Daring to Flip the Public Health Classroom

“Flipping the classroom” has been around long enough now to have its own Wikipedia page.

flipped classroom for adult learners

Proponents suggest that this strategy allows teachers to focus less on direct instruction and more on collaboration, problem solving, and application.

Critics respond that direct instruction offers many benefits. They also wonder if we are fooling ourselves by claiming that students learn deeply by watching videos at home.

Most discussion of flipped classrooms focuses on younger grades: its potential for teaching mitosis or long-division or the basics of circuitry.

What about adult learners? Can flipped classrooms help them learn?

Flipped Classroom for Adult Learners

A just-published study looks at a Principles of  Epidemiology course for grad students at Columbia University.

In 2015, instructors taught in the “traditional” way: 90 minutes of lecture, followed by 90 minutes of discussion.

In 2016, they flipped the classroom: “pre-recorded lectures [were] viewed outside the classroom setting (at home), and in-person classroom time [was] devoted to interactive exercises, discussion, or group projects.”

So: who learned more?

By practically every measure, it just didn’t make much difference.
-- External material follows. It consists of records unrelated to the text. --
/-- The banks of n bytes of a core store (07 R154). -/
def banksOf (a n : Nat) : List Nat := (upFrom (a / 8) ((a + n + 7) / 8 - a / 8)).map (· % 32)

/-- The banks of its own core's store that the word of a strand accesses (06 R124, 07 R154). -/
def State.wordBanks (s : State) (c i : Nat) : List Nat :=
  match s.storeAccess c i with
  | none => []
  | some (m, g, l) =>
    if g.space = 1 ∨ (g.space = 2 ∧ bitsOf l 21 7 = c % 96) then
      banksOf (l % 2 ^ 21) (if blockOf m.dst = 0x0B then lsuBytes (opOf m.dst) else amoWidth ((s.slot c i).operand 0x50))
    else []

/-- The word of a strand accesses the store of its own core (06 R124). -/
def State.usesBank (s : State) (c i : Nat) : Bool := !(s.wordBanks c i).isEmpty

/-- Fetch units of core space meet a bank that the word in stage 3 accesses: the fetch loses (05 R102). -/
def State.fetchLoses (s : State) (c : Nat) (us : List Nat) : Bool :=
  let k := s.core c
  k.slots.any (fun e => e.2.inPipe && e.2.issuedAt + 2 == k.cycles && (s.wordBanks c e.1).any (fun b => us.any (fun a => (banksOf a 16).contains b)))

/-- Units in core space (05 R102): from the buffers, or the core's own store, whose banks a fetch may lose; it tries again in the next cycle. -/
def State.unitsCore (s : State) (c i : Nat) (us : List Nat) : Gather :=
  let k := s.core c
  let sl := s.slot c i
  let missing := us.filter (fun a => (buffered sl k.code 1 0 a).isNone)
  if !missing.isEmpty && sl.fetchLost != 0 && sl.fetchAt == k.cycles then .stop s
  else if s.fetchLoses c missing then .stop (s.setSlot c i { sl with fetchLost := sl.fetchLost + 1, fetchAt := k.cycles })
  else
  match missing.find? (fun a => k.store.lost 8 a 16) with
  | some a => .stop ((s.countCore c a 16).fetchTrap c i 5)
  | none =>
    let ds := us.map (fun a => (buffered (s.slot c i) k.code 1 0 a).getD (BitVec.ofNat 128 (k.store.read a 16)))
    let code := us.foldl (fun ls a =>
      if missing.contains a && !k.store.lost 8 (a / 64 * 64) 64 then codeAdd 64 4 ls ⟨1, 0, a / 64 * 64, k.store.block (a / 64 * 64)⟩
      else codeTouch 64 4 ls 1 0 a) k.code
    .got (s.setCore c { k with code := code }) ds !missing.isEmpty

/-- The strand waits for a line of the cluster instruction cache: it joins the miss that is outstanding for it, or one begins; at most 32
are outstanding, and those beyond them wait in order of arrival (05 R108). -/
def State.askLine (s : State) (cl part a c i : Nat) : State :=
  let q := s.cluster cl
  if q.misses.any (fun m => m.part == part && m.addr == a) then
    s.setCluster cl { q with misses := q.misses.map (fun m => if m.part = part ∧ m.addr = a then { m with asks := m.asks ++ [(c, i)] } else m) }
  else
    let s := s.setCluster cl { q with misses := q.misses ++ [⟨part, a, [(c, i)]⟩] }
    if q.misses.length < 32 then s.push (.clusterIcacheReply cl part a) else s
For instance: at the midterm, the median grade in the traditional class was 94.0. In the flipped class, it was … 94.4.

On the final exam, the median traditional grade was — again — 94.0. The flipped class median was 92.5.
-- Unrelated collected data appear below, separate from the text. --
-- ==== Sys2Proof/Machine/CoreEvents.lean ====
section
/-! DEFINITION. The events of cores and their controllers: selection, fetch, results, waiting accesses, pages, logs, replies, the
quiescence detector, the intake and remote posts (05 to 08, 15 R390 to R392). -/

namespace Sys2Proof.Machine

/-- The state in which an event has been taken. -/
def State.taken (s : State) : State := { s with event := none }

/-! ## Selection and fetch (05 R106, R108, 06 R123) -/

/-- SHUTTER_SELECT (06 R123). -/
def execShutterSelect (s : State) : Host.Outcome State Fault Refusal :=
  match s.event with
  | some (.shutterSelect c) => .next (s.taken.shutterSelect c)
  | _ => .fault .noSuchEvent

/-- FETCH_ARRIVAL (05 R106). -/
def execFetchArrival (s : State) : Host.Outcome State Fault Refusal :=
  match s.event with
  | some (.fetchArrival c i) => .next (s.taken.fetchArrival c i)
  | _ => .fault .noSuchEvent

/-- CLUSTER_ICACHE_REPLY (05 R108). -/
def execClusterIcacheReply (s : State) : Host.Outcome State Fault Refusal :=
  match s.event with
  | some (.clusterIcacheReply cl part a) => .next (s.taken.icacheReply cl part a)
  | _ => .fault .noSuchEvent

/-! ## Results that come later (05 R90, 06 R132, 09 R239) -/

/-- A pending result port becomes valid, and a strand that waits for it is READY in the next cycle with age 0 (02 R40, R41, 06 R122). -/
def State.portResult (s : State) (c i r : Nat) : State :=
  let sl := s.slot c i
  if !(sl.port r).pending then s
  else
    let sl := sl.deliver r
    s.setSlot c i (if sl.st = .waitPort then { sl with st := .ready, age := 0, readyAt := (s.core c).cycles + 1 } else sl)

/-- DIV_RESULT (05 R90). -/
def execDivResult (s : State) : Host.Outcome State Fault Refusal :=
  match s.event with
  | some (.divResult c i) => .next (s.taken.portResult c i rDiv)
  | _ => .fault .noSuchEvent

/-- FLT_LONG_RESULT (09 R239). -/
def execFltLongResult (s : State) : Host.Outcome State Fault Refusal :=
  match s.event with
  | some (.fltLongResult c i) => .next (s.taken.portResult c i rFlt)
  | _ => .fault .noSuchEvent

/-- SLEEP_TIMEOUT (06 R132): a counted sleep whose count has run out gives 0. -/
def State.sleepTimeout (s : State) (c i : Nat) : State :=
  match (s.slot c i).park with
  | some (.sleep (some t)) => if t ≤ (s.core c).cycles then s.wake c i rStrand 0 else s
  | _ => s

def execSleepTimeout (s : State) : Host.Outcome State Fault Refusal :=
  match s.event with
  | some (.sleepTimeout c i) => .next (s.taken.sleepTimeout c i)
  | _ => .fault .noSuchEvent

/-! ## Waiting accesses (07 R157) -/

/-- The access of a held word has been refused, and lies at no controller until it is sent again (07 R157). -/
def HeldWord.refused (h : HeldWord) : Bool :=
  match h.reply with
  | some (.nack _) => true
  | _ => false

/-- FE_RETRY_RESEND (07 R157): a NACKed access is sent again with its ticket, or withdrawn where its strand has been asked to stop (02 R57). -/
def State.feResend (s : State) (c i : Nat) : State :=
  match (s.slot c i).held with
  | some h => if !h.refused then s else if (s.slot c i).stopReq then s.toStopped c i else s.retry c i
  | none => s

def execFeRetryResend (s : State) : Host.Outcome State Fault Refusal :=
  match s.event with
  | some (.feRetryResend c i) => .next (s.taken.feResend c i)
  | _ => .fault .noSuchEvent

/-- A hold for the lowest ticket of an object ends: it passes to the next (07 R157, 13 R328). -/
def State.expireTicket (s : State) (ctrl : Ctrl) : State :=
  let again (s : State) (l : List Nat) : State := if l.isEmpty then s else s.pushOnce (.ticketHoldExpiry ctrl)
  match ctrl with
  | .core c =>
    let k := s.core c
    let r := { k.retry with outstanding := k.retry.outstanding.drop 1 }
    (s.setCore c { k with retry := r }).holdAgain (.core c) r
  | .stack n =>
    let k := s.stack n
    let r := { k.retry with outstanding := k.retry.outstanding.drop 1 }
    (s.setStack n { k with retry := r }).holdAgain (.stack n) r
  | .ring c r =>
    let k := s.core c
    let t := k.tickets (some r)
    again (s.setCore c (k.setTickets (some r) t.1 (t.2.drop 1))) (t.2.drop 1)
  | .intake c =>
    let k := s.core c
    let t := k.tickets none
    again (s.setCore c (k.setTickets none t.1 (t.2.drop 1))) (t.2.drop 1)

/-- TICKET_HOLD_EXPIRY (07 R157, 13 R328). -/
def execTicketHoldExpiry (s : State) : Host.Outcome State Fault Refusal :=
  match s.event with
  | some (.ticketHoldExpiry ctrl) => .next (s.taken.expireTicket ctrl)
  | _ => .fault .noSuchEvent

/-- The attaches that a pan.attach word waits for are asked back from the members elsewhere (13 R347). -/
def State.askBack (s : State) (c : Nat) : State :=
  let cell := s.cell c
  let p := panId cell.paninfo
  let own := panMember cell.paninfo
  ((s.panAt p).elim [] (fun q => q.asking.filter (fun x => x.1 == own))).foldl (fun s x =>
    s.emit (.remoteRequest (s.request c (attachId p own x.2) 1 x.2 0 ⟨.load, 0, 8, 0, 0, 0⟩ none))) s
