-- ==== Sys2Proof/Machine/Queues.lean ====
section
/-! DEFINITION. What the command complex does with memory, event channels, queues, doorbells and the packets that need no launch (16 R394 to
R404, R416, R418 to R422). -/

namespace Sys2Proof.Machine

/-! ## The command complex and a partition's memory (07 R168, R171, 16 R399, R403) -/

/-- What an access of the command complex comes to: a value, or the fault code and the virtual address; code 0 says that the page has no
frame yet, or that a region under repair is met, so that the access is made again later. -/
abbrev Fw (α : Type) := Except (Nat × Nat) α

/-- The page of an address, made resident, with its rights checked: the physical address and DISC. -/
def State.fwPage (s : State) (part va : Nat) (rd wr : Bool) : State × Fw (Nat × Bool) :=
  let s := s.makeResident part va
  match (if va < 2 ^ 42 then s.walk part va else .invalid) with
  | .invalid => (s, .error (cPageInvalid, va))
  | .leaf e size _ =>
    if pteLost e then (s, .error (cDataLost, va))
    else if (rd && !pteRd e) || (wr && !pteWr e) then (s, .error (cPageInvalid, va))
    else if !pteP e then (s, .error (0, va))
    else (s, .ok (pteFrame e + va % size, pteDisc e))

/-- The pieces of n bytes at a that lie in one 64-byte line each: offset and length. -/
def linePieces (a n : Nat) : List (Nat × Nat) :=
  if n = 0 then []
  else (upFrom (a / 64) ((a + n + 63) / 64 - a / 64)).map (fun w => (max a (64 * w) - a, min (a + n) (64 * w + 64) - max a (64 * w)))

/-- Reads pieces of a range and adds them up as a little-endian number. -/
def State.fwReadPieces (part va : Nat) : List (Nat × Nat) → Nat → State → State × Fw Nat
  | [], acc, s => (s, .ok acc)
  | (o, k) :: r, acc, s =>
    let p := s.fwPage part (va + o) true false
    match p.2 with
    | .error e => (p.1, .error e)
    | .ok (phys, disc) =>
      if disc then State.fwReadPieces part va r acc p.1
      else if (p.1.heldAt phys).isSome then (p.1, .error (0, va + o))
      else if p.1.memory.lost 32 phys k then (p.1.countStack phys k, .error (cDataLost, va + o))
      else State.fwReadPieces part va r (acc + p.1.memory.read phys k * 2 ^ (8 * o)) p.1

/-- n bytes of a partition's memory. -/
def State.fwRead (s : State) (part va n : Nat) : State × Fw Nat := State.fwReadPieces part va (linePieces va n) 0 s

/-- Stores the bytes of v outside a mask at a physical address within one line; a piece of which nothing is lost is one write (07 R176). -/
def State.fwKeep (s : State) (phys n v lost : Nat) : State :=
  let pieces (m : Mem) : Mem := (storePieces phys n v lost).foldl (fun m p => m.write 32 (phys + p.1) p.2.1 p.2.2) m
  { s with memory := if lost = 0 then s.memory.write 32 phys n v else pieces s.memory }

/-- The same, and every word touched becomes full; the accesses that wait for those bits are served (07 R156, 16 R404). -/
def State.fwStore (s : State) (phys n v lost : Nat) : State :=
  let s := s.fwKeep phys n v lost
  let full (m : Mem) : Mem := (wordPieces phys n).foldl (fun m p => m.setFull ((phys + p.1) / 8) true) m
  let s := { s with memory := full s.memory }
  s.serveStack (stackOf phys) (s.stack (stackOf phys)).retry

/-- Writes pieces of a range; full says whether the words become full, wr whether the page must permit the write. D is set in each leaf entry (07 R173, R175). -/
def State.fwWritePieces (part va v : Nat) (full wr : Bool) : List (Nat × Nat) → State → State × Fw Unit
  | [], s => (s, .ok ())
  | (o, k) :: r, s =>
    let p := s.fwPage part (va + o) false wr
    match p.2 with
    | .error e => (p.1, .error e)
    | .ok (phys, _) =>
      if full && (p.1.heldFor part (va + o) k).isSome then (p.1, .error (0, va + o)) else
      let s := p.1.cancelDiscard part (va + o)
      let w := bitsOf v (8 * o) (8 * k)
      let s := (if full then s.fwStore phys k w 0 else s.fwKeep phys k w 0).setDirtyBit part (va + o)
      State.fwWritePieces part va v full wr r s

/-- Writes n bytes of a partition's memory, and sets their words full: an image's section or a host write (03 R72, 18 R441). -/
def State.fwWrite (s : State) (part va n v : Nat) (wr : Bool) : State × Fw Unit :=
  State.fwWritePieces part va v true wr (linePieces va n) s
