/-- The frame at the head of the list is retired. -/
def State.retireFrame (s : State) (n frame : Nat) : State :=
  let s := if (s.stack n).toRetire.contains frame then s else s.setStack n { s.stack n with toRetire := (s.stack n).toRetire ++ [frame] }
  if (s.stack n).toRetire.head? ≠ some frame then s
  else if s.retired.contains frame then s.retireNext n
  else
    let maps := s.mapsOf frame
    if maps.isEmpty then s.tellRetired n frame 0 []
    else
      let x := State.isolate maps s
      if x.2 then x.1.retireMapped n frame else x.1.pushOnce (.pageRetirement n frame)

/-- A frame that is being migrated is retired when its migration ends. -/
def State.migrating (s : State) (n frame : Nat) : Bool :=
  let is (r : Repair) : Bool := match r with
    | .frame f _ => f == frame
    | _ => false
  (s.stack n).active.elim false is || (s.stack n).waiting.any is

def execPageRetirement (s : State) : Host.Outcome State Fault Refusal :=
  match s.event with
  | some (.pageRetirement n frame) => .next (if s.migrating n frame then s.taken.fixNext n else s.taken.retireFrame n frame)
  | _ => .fault .noSuchEvent

/-! ## PAGE_MADE_NON_RESIDENT (07 R175) -/

/-- A page loses its frame after the dirty words of every line cache are written back (07 R161): one that is discarded then gives it back; any other keeps its
contents. -/
def State.makeAbsent (s : State) (part va : Nat) : State :=
  match s.walk part va with
  | .invalid => s
  | .leaf e size _ =>
    if !pteP e || pteLost e then s
    else
      let s := s.cleanRange part (va / size * size) size
      if s.writesDue part va size then s.push (.pageMadeNonResident part va)
      else
        let disc := match s.walk part va with
          | .leaf e _ _ => pteDisc e
          | .invalid => false
        (if disc then s.dropFrame (pteFrame e) size else s).updateLeaf part va (fun e => e &&& ~~~(0x40 : Word))

def execPageMadeNonResident (s : State) : Host.Outcome State Fault Refusal :=
  match s.event with
  | some (.pageMadeNonResident part va) => .next (s.taken.makeAbsent part va)
  | _ => .fault .noSuchEvent

end Sys2Proof.Machine
end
(If you look at mean grades instead of median, there is a slight — and statistically trivial — advantage for the flipped classroom.)

Whose Benefit?

Although these grad students didn’t learn any more epidemiology, they did prefer the flipped-classroom format. Why? Because it gave them greater flexibility in their otherwise over-scheduled and hectic lives.

If schools can promote the same amount of learning more conveniently, then that strategy feels like a real win.
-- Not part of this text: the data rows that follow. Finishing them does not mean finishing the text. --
/-! ## Fields of a core after Core.setSlot -/

@[simp] theorem Core.setSlot_cell_eq (k : Core) (i : Nat) (v : Slot) : (k.setSlot i v).cell = k.cell := rfl
@[simp] theorem Core.setSlot_left_eq (k : Core) (i : Nat) (v : Slot) : (k.setSlot i v).left = k.left := rfl
@[simp] theorem Core.setSlot_store_eq (k : Core) (i : Nat) (v : Slot) : (k.setSlot i v).store = k.store := rfl
@[simp] theorem Core.setSlot_plane_eq (k : Core) (i : Nat) (v : Slot) : (k.setSlot i v).plane = k.plane := rfl
@[simp] theorem Core.setSlot_acc_eq (k : Core) (i : Nat) (v : Slot) : (k.setSlot i v).acc = k.acc := rfl
@[simp] theorem Core.setSlot_accBad_eq (k : Core) (i : Nat) (v : Slot) : (k.setSlot i v).accBad = k.accBad := rfl
@[simp] theorem Core.setSlot_accFound_eq (k : Core) (i : Nat) (v : Slot) : (k.setSlot i v).accFound = k.accFound := rfl
@[simp] theorem Core.setSlot_tables_eq (k : Core) (i : Nat) (v : Slot) : (k.setSlot i v).tables = k.tables := rfl
@[simp] theorem Core.setSlot_sems_eq (k : Core) (i : Nat) (v : Slot) : (k.setSlot i v).sems = k.sems := rfl
@[simp] theorem Core.setSlot_rings_eq (k : Core) (i : Nat) (v : Slot) : (k.setSlot i v).rings = k.rings := rfl
@[simp] theorem Core.setSlot_intake_eq (k : Core) (i : Nat) (v : Slot) : (k.setSlot i v).intake = k.intake := rfl
@[simp] theorem Core.setSlot_intakeGranted_eq (k : Core) (i : Nat) (v : Slot) : (k.setSlot i v).intakeGranted = k.intakeGranted := rfl
@[simp] theorem Core.setSlot_intakeTicket_eq (k : Core) (i : Nat) (v : Slot) : (k.setSlot i v).intakeTicket = k.intakeTicket := rfl
@[simp] theorem Core.setSlot_intakeOutstanding_eq (k : Core) (i : Nat) (v : Slot) : (k.setSlot i v).intakeOutstanding = k.intakeOutstanding := rfl
@[simp] theorem Core.setSlot_intakeAt_eq (k : Core) (i : Nat) (v : Slot) : (k.setSlot i v).intakeAt = k.intakeAt := rfl
@[simp] theorem Core.setSlot_intakeSlot_eq (k : Core) (i : Nat) (v : Slot) : (k.setSlot i v).intakeSlot = k.intakeSlot := rfl
@[simp] theorem Core.setSlot_retry_eq (k : Core) (i : Nat) (v : Slot) : (k.setSlot i v).retry = k.retry := rfl
@[simp] theorem Core.setSlot_lines_eq (k : Core) (i : Nat) (v : Slot) : (k.setSlot i v).lines = k.lines := rfl
@[simp] theorem Core.setSlot_code_eq (k : Core) (i : Nat) (v : Slot) : (k.setSlot i v).code = k.code := rfl
@[simp] theorem Core.setSlot_logging_eq (k : Core) (i : Nat) (v : Slot) : (k.setSlot i v).logging = k.logging := rfl
@[simp] theorem Core.setSlot_logCount_eq (k : Core) (i : Nat) (v : Slot) : (k.setSlot i v).logCount = k.logCount := rfl
@[simp] theorem Core.setSlot_logMerged_eq (k : Core) (i : Nat) (v : Slot) : (k.setSlot i v).logMerged = k.logMerged := rfl
@[simp] theorem Core.setSlot_logFilter_eq (k : Core) (i : Nat) (v : Slot) : (k.setSlot i v).logFilter = k.logFilter := rfl
@[simp] theorem Core.setSlot_cpy_eq (k : Core) (i : Nat) (v : Slot) : (k.setSlot i v).cpy = k.cpy := rfl
@[simp] theorem Core.setSlot_mx_eq (k : Core) (i : Nat) (v : Slot) : (k.setSlot i v).mx = k.mx := rfl
@[simp] theorem Core.setSlot_vx_eq (k : Core) (i : Nat) (v : Slot) : (k.setSlot i v).vx = k.vx := rfl
@[simp] theorem Core.setSlot_fab_eq (k : Core) (i : Nat) (v : Slot) : (k.setSlot i v).fab = k.fab := rfl
@[simp] theorem Core.setSlot_slotWait_eq (k : Core) (i : Nat) (v : Slot) : (k.setSlot i v).slotWait = k.slotWait := rfl
@[simp] theorem Core.setSlot_faults_eq (k : Core) (i : Nat) (v : Slot) : (k.setSlot i v).faults = k.faults := rfl
@[simp] theorem Core.setSlot_maps_eq (k : Core) (i : Nat) (v : Slot) : (k.setSlot i v).maps = k.maps := rfl
@[simp] theorem Core.setSlot_credits_eq (k : Core) (i : Nat) (v : Slot) : (k.setSlot i v).credits = k.credits := rfl
@[simp] theorem Core.setSlot_cycles_eq (k : Core) (i : Nat) (v : Slot) : (k.setSlot i v).cycles = k.cycles := rfl
@[simp] theorem Core.setSlot_created_eq (k : Core) (i : Nat) (v : Slot) : (k.setSlot i v).created = k.created := rfl
@[simp] theorem Core.setSlot_ue_eq (k : Core) (i : Nat) (v : Slot) : (k.setSlot i v).ue = k.ue := rfl
@[simp] theorem Core.setSlot_ce_eq (k : Core) (i : Nat) (v : Slot) : (k.setSlot i v).ce = k.ce := rfl
@[simp] theorem Core.setSlot_gated_eq (k : Core) (i : Nat) (v : Slot) : (k.setSlot i v).gated = k.gated := rfl
@[simp] theorem Core.setSlot_idleFor_eq (k : Core) (i : Nat) (v : Slot) : (k.setSlot i v).idleFor = k.idleFor := rfl
@[simp] theorem Core.setSlot_handling_eq (k : Core) (i : Nat) (v : Slot) : (k.setSlot i v).handling = k.handling := rfl
@[simp] theorem Core.setSlot_posts_eq (k : Core) (i : Nat) (v : Slot) : (k.setSlot i v).posts = k.posts := rfl
@[simp] theorem Core.setSlot_cellD_eq (k : Core) (i : Nat) (v : Slot) : (k.setSlot i v).cellD = k.cellD := rfl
At the same time, it’s not clear that this benefit transfers to younger learners.

  • Would they be as conscientious as these graduate students in watching the videos?
  • Are flipped-classroom self-tests typically as in-depth as the ones in this study? (That is: this study included excellent study questions — you can check them out on page 4.)
  • Are most students juggling work-life balance difficulties the way that these graduate students are?

In other words: flipped classrooms simplified schedules for these graduate students — even though they didn’t improve learning.

Whether or not that benefit transfers to K-12 students, however, depends a great deal on the specific circumstances that those students face.